◆ Work instruction
Copy the result of filtering the entries below for lines that include the string "ErrClass".

++++ Data shown

-- ==== Sys2Proof/Config.lean ====
section
/-! DEFINITION. What an implementation fixes (R9) and the free values: the adapter's answers past the
environment's script (R56) and the open settle delay (D11). -/

namespace Sys2Proof

/-- The parameters of R9. They are fixed before the first request and never change while the block
runs (R243), so State carries them as data no step writes, and a statement holds for every choice. -/
structure Params where
  /-- `P_MAX_PAYLOAD`: the largest payload ENCODE and EXCHANGE accept. -/
  maxPayload : Nat
  /-- `P_SETTLE_MS`: the settle delay of the phases `SETTLE1` and `SETTLE2`. -/
  settleMs : Nat
  /-- `P_POLL_MS`: the poll interval of a ready-wait. -/
  pollMs : Nat
  /-- `P_READY`, the predicate on the status byte, written as plain data: the bytes that mean ready. -/
  readyStatuses : List Byte
  /-- `P_TARGET_RESP_LEN`: the bytes LIST_PASSIVE_TARGET reads as its response. -/
  targetRespLen : Nat
  /-- `P_UIDLEN_OFF`: the offset of the UID-length byte in the passive-target response. -/
  uidLenOff : Nat
  /-- `P_WRITE_COMMIT_MS`: a host duty after a card write (R255); the block never reads it. -/
  writeCommitMs : Nat
  deriving DecidableEq, Repr

/-- The constraints R9 puts on the parameters. -/
abbrev Params.wf (p : Params) : Prop :=
  p.maxPayload ≤ 254 ∧ 1 ≤ p.pollMs ∧ 8 ≤ p.targetRespLen ∧ p.targetRespLen ≤ 262 ∧
    8 ≤ p.uidLenOff ∧ p.uidLenOff < 262

/-- The adapter's answer to `Write(w)` (R56); `never` is the event that does not return (I14). -/
inductive WriteAnswer where
  | ok
  | fail
  | never
  deriving DecidableEq, Repr, Inhabited

/-- The adapter's answer to `Read(n)`: any byte sequence, or a failure (R56); `never` as in I14. -/
inductive ReadAnswer where
  | ok (bytes : List Byte)
  | fail
  | never
  deriving DecidableEq, Repr, Inhabited

/-- The adapter's answer to `Probe()`: any byte (R56); it has no failure answer (R59), but a probe on a
blocked bus never returns (R59, I14). -/
inductive ProbeAnswer where
  | status (s : Byte)
  | never
  deriving DecidableEq, Repr, Inhabited

/-- The value of the OPEN parameter `P_SETTLE_MS` after reset (D11): free, no number is chosen. -/
opaque Config.openSettleMs : Nat

/-- The `k`-th answer to a write that the environment's script does not give: any answer (R56, I11). -/
opaque Config.freeWrite : Nat → WriteAnswer

/-- The `k`-th answer to a read that the environment's script does not give: any answer (R56, I12). -/
opaque Config.freeRead : Nat → ReadAnswer

/-- The `k`-th answer to a probe that the environment's script does not give: any answer (R56, I13). -/
opaque Config.freeProbe : Nat → ProbeAnswer

end Sys2Proof
end

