-- ==== Sys2Proof/Machine/Flags.lean ====
section
/-! DEFINITION. The encodings of `PHASE`, `ERRCODE` and `STATUS` (R22, R29, R210), the error classes
(R211) and the layouts of `ERRINFO` (R210). -/

namespace Sys2Proof.Machine

/-- The 4-bit code of a phase (R22). -/
def Phase.code : Phase → BitVec 4
  | .idle => 0
  | .send => 1
  | .wait1 => 2
  | .settle1 => 3
  | .ackRead => 4
  | .settle2 => 5
  | .wait2 => 6
  | .respRead => 7
  | .parse => 8
  | .reserved n => BitVec.ofNat 4 (9 + n.val)

/-- The 4-bit code of an error (R210). -/
def ErrCode.code : ErrCode → BitVec 4
  | .ok => 0
  | .badOp => 1
  | .badLength => 2
  | .payloadTooLong => 3
  | .send => 4
  | .timeout1 => 5
  | .ack => 6
  | .timeout2 => 7
  | .respRead => 8
  | .truncated => 9
  | .unexpectedResponse => 10
  | .targetCount => 11
  | .reserved n => BitVec.ofNat 4 (12 + n.val)

/-- The classes (a) to (d) of the error taxonomy (R19, R211). -/
inductive ErrClass where
  | timeout
  | linkIntegrity
  | chipReported
  | callerMisuse
  deriving DecidableEq, Repr

/-- The class column of R210; success and the reserved codes have none. -/
def ErrCode.errClass : ErrCode → Option ErrClass
  | .ok => none
  | .badOp => some .callerMisuse
  | .badLength => some .callerMisuse
  | .payloadTooLong => some .callerMisuse
  | .send => some .linkIntegrity
  | .timeout1 => some .timeout
  | .ack => some .linkIntegrity
  | .timeout2 => some .timeout
  | .respRead => some .linkIntegrity
  | .truncated => some .linkIntegrity
  | .unexpectedResponse => some .chipReported
  | .targetCount => some .chipReported
  | .reserved _ => none

/-- `STATUS.ERR`, always equal to `ERRCODE ≠ OK` (R27). -/
def Status.err (st : Status) : Bool := st.errCode.code ≠ 0

/-- `STATUS` as the host reads it (R29): bit 0 `BUSY`, bit 1 `DONE`, bit 2 `ERR`, bits 11:8 `ERRCODE`,
bits 15:12 `ERRPHASE`, every other bit 0. -/
def Status.word (st : Status) : BitVec 32 :=
  BitVec.setWidth 32 (BitVec.ofBool st.busy) ||| BitVec.setWidth 32 (BitVec.ofBool st.done) <<< 1 |||
    BitVec.setWidth 32 (BitVec.ofBool st.err) <<< 2 ||| BitVec.setWidth 32 st.errCode.code <<< 8 |||
    BitVec.setWidth 32 st.errPhase.code <<< 12

/-- `zext16` of a byte, the `ERRINFO` of `E_BAD_OP`, the timeouts and `E_TARGET_COUNT` (R210). -/
def infoOfByte (b : Byte) : Half := b.setWidth 16

/-- A length as `ERRINFO` (`E_BAD_LENGTH`, `E_PAYLOAD_TOO_LONG`, `E_TRUNCATED`, R210). -/
def infoOfLength (n : Nat) : Half := BitVec.ofNat 16 n

/-- `ERRINFO` with a high and a low byte: the reason and detail of `E_ACK`, the received byte and offset
of `E_UNEXPECTED_RESPONSE` (R210). -/
def infoOfPair (high : Byte) (low : Nat) : Half := high.setWidth 16 <<< 8 ||| BitVec.ofNat 16 low

end Sys2Proof.Machine
end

++++++++

◆ Response to the exercise
inductive ErrClass where
def ErrCode.errClass : ErrCode → Option ErrClass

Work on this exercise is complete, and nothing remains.